REPUBLIKA.CO.ID,JAKARTA--Rencana Pemprov untuk menerapkan pajak sebesar 10 persen terhadap restoran termasuk warteg masih perlu dikaji. Gubernur DKI Jakarta, Fauzi Bowo mengatakan masih belum menerima laporan dari pihak terkait. “Saya minta laporan secara terintegrasi dari Kepala Dinas Pelayanan Pajak dan Asisten Perekonomian,” katanya pada Jumat, (3/12).
Ia mengatakan, belum bisa menjelaskan kebijakan ini kepada publik. Foke mengaku sudah meminta agar laporannya secara terperinci, tidak hanya batasan besaran rupiah objek kena pajak. Menurutnya, kebijakan ini harus dilihat dampaknya di masyarakat. “Saya tidak akan mengambil keputusan yang tidak berpihak kepada orang kecil,” katanya.
Kepala Bidang Peraturan dan Penyuluhan Dinas Pelayanan Pajak Provinsi DKI Jakarta Arif Susilo mengatakan akan mempertimbangkan perubahan batas omzet usaha jasa boga. Dinas Pelayanan Pajak akan melakukan perumusan formula batasan omset yang baru sesuai pengkajian yang akan diserahkkan kepada Gubernur DKI Jakarta.
Nantinya hasil pengkajian ulang akan melahirkan angka batasan omset yang memihak kepada rakyat ekomoni lemah. “Tapi, pajak ini pasti akan diberlakukan kepada restoran seperti yang sudah dilakukan selama ini,” katanya.
Tetapi, kata Arif, DKI akan tetap menggali potensi pajak untuk jenis usaha jasa boga ini. Karena jenis usaha ini telah mendapat manfaat dengan melakukan kegiatan bisnis di DKI. Namun khusus untuk usaha jasaboga skala kecil ada kemungkinan pengecualian. Sedangkan indikator untuk menggolongkan usaha berdasarkan skala masih dalam pengkajian.

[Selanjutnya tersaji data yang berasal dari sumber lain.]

-- ==== Sys2Proof/Laws/PerInstr.lean ====
section
/-! SUPPORT. The encoder and the decoder, instruction by instruction: a well-formed instruction is read back from its word. -/
namespace Sys2Proof.Laws

/-- A well-formed instruction with a word is what the decoder reads from that word. -/
def RoundTrip.Statement (i : Instr) : Prop :=
  ∀ n : Nat, i.wf = true → encode i = some n → n < 2 ^ 32 ∧ decodeWord n = some i

theorem decodeWord_of {n : Nat} {i : Instr} {o : Option Instr} (hs : shape n = o) (h : o = some i) (hw : i.wf = true) :
    decodeWord n = some i := by
  unfold decodeWord; rw [hs, h]; exact if_pos hw

/-- The digits of a number in mixed radix: the rest above a digit, and the digit. -/
theorem div_next {n lo k p x : Nat} (h : n / 2 ^ lo = p * 2 ^ k + x) (hx : x < 2 ^ k) : n / 2 ^ (lo + k) = p := by
  rw [Nat.pow_add, ← Nat.div_div_eq_div_mul, h, Nat.mul_comm, Nat.mul_add_div (Nat.two_pow_pos k), Nat.div_eq_of_lt hx, Nat.add_zero]
theorem fld_digit {n lo k p x : Nat} (h : n / 2 ^ lo = p * 2 ^ k + x) (hx : x < 2 ^ k) : fld n lo k = x := by
  rw [fld, h, Nat.mul_comm, Nat.mul_add_mod, Nat.mod_eq_of_lt hx]
theorem bfld_digit {n lo k p : Nat} {x : BitVec k} (h : n / 2 ^ lo = p * 2 ^ k + x.toNat) : bfld n lo k = x := by
  apply BitVec.eq_of_toNat_eq
  rw [bfld, BitVec.toNat_ofNat]; exact fld_digit h x.isLt
theorem fld_join {n lo a b u v : Nat} (h : fld n lo a = u) (h' : fld n (lo + a) b = v) : fld n lo (a + b) = v * 2 ^ a + u := by
  rw [← h, ← h']
  unfold fld
  rw [Nat.pow_add, Nat.pow_add, Nat.mod_mul, ← Nat.div_div_eq_div_mul, Nat.mul_comm, Nat.add_comm, Nat.mul_comm]
theorem digits_lt {n p : Nat} (h : n / 2 ^ 26 = p) (hp : p < 2 ^ 6) : n < 2 ^ 32 := by omega

theorem shape_01 {n : Nat} (h : fld n 26 6 = 0x01) : shape n = shape01 n := by unfold shape; rw [h]; rfl
theorem shape_02 {n : Nat} (h : fld n 26 6 = 0x02) : shape n = shape02 n := by unfold shape; rw [h]; rfl
theorem shape_03 {n : Nat} (h : fld n 26 6 = 0x03) : shape n = shape03 n := by unfold shape; rw [h]; rfl
theorem shape_04 {n : Nat} (h : fld n 26 6 = 0x04) : shape n = shape04 n := by unfold shape; rw [h]; rfl
theorem shape_05 {n : Nat} (h : fld n 26 6 = 0x05) : shape n = shape05 n := by unfold shape; rw [h]; rfl
theorem shape_06 {n : Nat} (h : fld n 26 6 = 0x06) : shape n = shape06 n := by unfold shape; rw [h]; rfl
theorem shape_07 {n : Nat} (h : fld n 26 6 = 0x07) : shape n = shape07 n := by unfold shape; rw [h]; rfl
theorem shape_08 {n : Nat} (h : fld n 26 6 = 0x08) : shape n = shape08 n := by unfold shape; rw [h]; rfl
theorem shape_09 {n : Nat} (h : fld n 26 6 = 0x09) : shape n = shape09 n := by unfold shape; rw [h]; rfl
theorem shape_0A {n : Nat} (h : fld n 26 6 = 0x0A) : shape n = shape0A n := by unfold shape; rw [h]; rfl
theorem shape_0B {n : Nat} (h : fld n 26 6 = 0x0B) : shape n = shape0B n := by unfold shape; rw [h]; rfl
theorem shape_0C {n : Nat} (h : fld n 26 6 = 0x0C) : shape n = shape0C n := by unfold shape; rw [h]; rfl
theorem shape_0D {n : Nat} (h : fld n 26 6 = 0x0D) : shape n = shape0D n := by unfold shape; rw [h]; rfl
theorem shape_0E {n : Nat} (h : fld n 26 6 = 0x0E) : shape n = shape0E n := by unfold shape; rw [h]; rfl
theorem shape_0F {n : Nat} (h : fld n 26 6 = 0x0F) : shape n = shape0F n := by unfold shape; rw [h]; rfl
theorem shape_10 {n : Nat} (h : fld n 26 6 = 0x10) : shape n = shape10 n := by unfold shape; rw [h]; rfl
theorem shape_11 {n : Nat} (h : fld n 26 6 = 0x11) : shape n = shape11 n := by unfold shape; rw [h]; rfl
theorem shape_12 {n : Nat} (h : fld n 26 6 = 0x12) : shape n = shape12 n := by unfold shape; rw [h]; rfl
theorem shape_13 {n : Nat} (h : fld n 26 6 = 0x13) : shape n = shape13 n := by unfold shape; rw [h]; rfl
theorem shape_14 {n : Nat} (h : fld n 26 6 = 0x14) : shape n = shape14 n := by unfold shape; rw [h]; rfl
theorem shape_15 {n : Nat} (h : fld n 26 6 = 0x15) : shape n = shape15 n := by unfold shape; rw [h]; rfl
theorem shape_16 {n : Nat} (h : fld n 26 6 = 0x16) : shape n = shape16 n := by unfold shape; rw [h]; rfl
theorem shape_17 {n : Nat} (h : fld n 26 6 = 0x17) : shape n = shape17 n := by unfold shape; rw [h]; rfl
theorem shape_18 {n : Nat} (h : fld n 26 6 = 0x18) : shape n = shape18 n := by unfold shape; rw [h]; rfl
theorem shape_19 {n : Nat} (h : fld n 26 6 = 0x19) : shape n = shape19 n := by unfold shape; rw [h]; rfl
theorem shape_1A {n : Nat} (h : fld n 26 6 = 0x1A) : shape n = shape1A n := by unfold shape; rw [h]; rfl
theorem shape_1B {n : Nat} (h : fld n 26 6 = 0x1B) : shape n = shape1B n := by unfold shape; rw [h]; rfl
theorem shape_1C {n : Nat} (h : fld n 26 6 = 0x1C) : shape n = shape1C n := by unfold shape; rw [h]; rfl
theorem shape_1D {n : Nat} (h : fld n 26 6 = 0x1D) : shape n = shape1D n := by unfold shape; rw [h]; rfl
theorem shape_1E {n : Nat} (h : fld n 26 6 = 0x1E) : shape n = shape1E n := by unfold shape; rw [h]; rfl
theorem shape_1F {n : Nat} (h : fld n 26 6 = 0x1F) : shape n = shape1F n := by unfold shape; rw [h]; rfl
theorem shape_20 {n : Nat} (h : fld n 26 6 = 0x20) : shape n = shape20 n := by unfold shape; rw [h]; rfl
theorem shape_21 {n : Nat} (h : fld n 26 6 = 0x21) : shape n = shape21 n := by unfold shape; rw [h]; rfl
theorem shape_22 {n : Nat} (h : fld n 26 6 = 0x22) : shape n = shape22 n := by unfold shape; rw [h]; rfl
theorem shape_23 {n : Nat} (h : fld n 26 6 = 0x23) : shape n = shape23 n := by unfold shape; rw [h]; rfl
theorem shape_24 {n : Nat} (h : fld n 26 6 = 0x24) : shape n = shape24 n := by unfold shape; rw [h]; rfl
theorem shape_25 {n : Nat} (h : fld n 26 6 = 0x25) : shape n = shape25 n := by unfold shape; rw [h]; rfl
theorem shape_26 {n : Nat} (h : fld n 26 6 = 0x26) : shape n = shape26 n := by unfold shape; rw [h]; rfl
theorem shape_27 {n : Nat} (h : fld n 26 6 = 0x27) : shape n = shape27 n := by unfold shape; rw [h]; rfl
theorem shape_28 {n : Nat} (h : fld n 26 6 = 0x28) : shape n = shape28 n := by unfold shape; rw [h]; rfl
theorem shape_29 {n : Nat} (h : fld n 26 6 = 0x29) : shape n = shape29 n := by unfold shape; rw [h]; rfl
theorem shape_2A {n : Nat} (h : fld n 26 6 = 0x2A) : shape n = shape2A n := by unfold shape; rw [h]; rfl
theorem shape_2B {n : Nat} (h : fld n 26 6 = 0x2B) : shape n = shape2B n := by unfold shape; rw [h]; rfl
theorem shape_2C {n : Nat} (h : fld n 26 6 = 0x2C) : shape n = shape2C n := by unfold shape; rw [h]; rfl
theorem shape_2D {n : Nat} (h : fld n 26 6 = 0x2D) : shape n = shape2D n := by unfold shape; rw [h]; rfl
theorem shape_2E {n : Nat} (h : fld n 26 6 = 0x2E) : shape n = shape2E n := by unfold shape; rw [h]; rfl
theorem shape_2F {n : Nat} (h : fld n 26 6 = 0x2F) : shape n = shape2F n := by unfold shape; rw [h]; rfl
theorem shape_30 {n : Nat} (h : fld n 26 6 = 0x30) : shape n = shape30 n := by unfold shape; rw [h]; rfl
theorem shape_31 {n : Nat} (h : fld n 26 6 = 0x31) : shape n = shape31 n := by unfold shape; rw [h]; rfl
theorem shape_32 {n : Nat} (h : fld n 26 6 = 0x32) : shape n = shape32 n := by unfold shape; rw [h]; rfl
theorem shape_33 {n : Nat} (h : fld n 26 6 = 0x33) : shape n = shape33 n := by unfold shape; rw [h]; rfl
theorem shape_34 {n : Nat} (h : fld n 26 6 = 0x34) : shape n = shape34 n := by unfold shape; rw [h]; rfl
theorem shape_35 {n : Nat} (h : fld n 26 6 = 0x35) : shape n = shape35 n := by unfold shape; rw [h]; rfl
theorem shape_36 {n : Nat} (h : fld n 26 6 = 0x36) : shape n = shape36 n := by unfold shape; rw [h]; rfl
theorem shape_37 {n : Nat} (h : fld n 26 6 = 0x37) : shape n = shape37 n := by unfold shape; rw [h]; rfl
theorem shape_38 {n : Nat} (h : fld n 26 6 = 0x38) : shape n = shape38 n := by unfold shape; rw [h]; rfl
theorem shape_39 {n : Nat} (h : fld n 26 6 = 0x39) : shape n = shape39 n := by unfold shape; rw [h]; rfl
theorem shape_3A {n : Nat} (h : fld n 26 6 = 0x3A) : shape n = shape3A n := by unfold shape; rw [h]; rfl
theorem shape_3B {n : Nat} (h : fld n 26 6 = 0x3B) : shape n = shape3B n := by unfold shape; rw [h]; rfl
theorem shape_3C {n : Nat} (h : fld n 26 6 = 0x3C) : shape n = shape3C n := by unfold shape; rw [h]; rfl
theorem shape_3F {n : Nat} (h : fld n 26 6 = 0x3F) : shape n = shape3F n := by unfold shape; rw [h]; rfl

Pengurus Asosiasi Perusahaan Jasaboga Indonesia (APJI DKI) Mohamad Reza mengatakan, anggota yang masuk dalam asosiasinya dapat beromset minimal Rp 500 ribu perhari. Dengan batas objek pajak Rp 167 ribu perhari maka 90 persen dari anggotanya yang berjumlah 200 unit usaha akan terkena pajak restoran ini. "Usaha yang tergabung dengan kami adalah jenis katering dan kebanyakan dari mereka juga merambah ke usaha restoran, rumah makan, warung makan, dan kantin," kata Reza.
Sementara itu, Ketua Komisi Perekonomian Selama Nurdin mengatakan akan membahas ulang kebijakan ini. Selain itu Peraturan Daerah sifatnya tidak boleh memberatkan, mempersulit, dan kontra produktif terhadap investasi Jakarta. "Dewan akan meminta penundaan pelaksanan dan pemberian rekomendasi jumlah batsan omset yang lebih sesuai," katanya.
Hal serupa juga diungkapkan Wakil Ketua DPRD DKI Jakarta, Triwisaksana mengatakan besaran pajak warteg akan membebani para pedagangnya. Pihaknya sudah meminta keterangan Kepala Dinas Pelayanan Pajak untuk mendapatkan laporan sudah sejauh mana sosialisasi dilakukan kepada kalangan pemilik warteg.
Apalagi Perda tersebut sudah disahkan pada pertengahan 2010. “Pemda punya kewajiban untuk menyosialisasikannya,” katanya. Menurutnya, usulan awal dari Pemda adalah warteg dengan omzet
Rp30 juta per tahun, namun dinaikkan oleh DPRD menjadi 60 juta. Namun, nilai ini pun masih dirasa memberatkan pengusaha warteg.
Berdasarkan pengaduan dari Asosiasi pengusaha warung tegal, saat ini ada 20 ribu unit usaha warung tegal se-Jakarta. “Saya rasa sangat layak jika DPRD melakukan evaluasi atas Perda tersebut, sebelum pelaksanaannya 1 Januari mendatang”, tegasnya.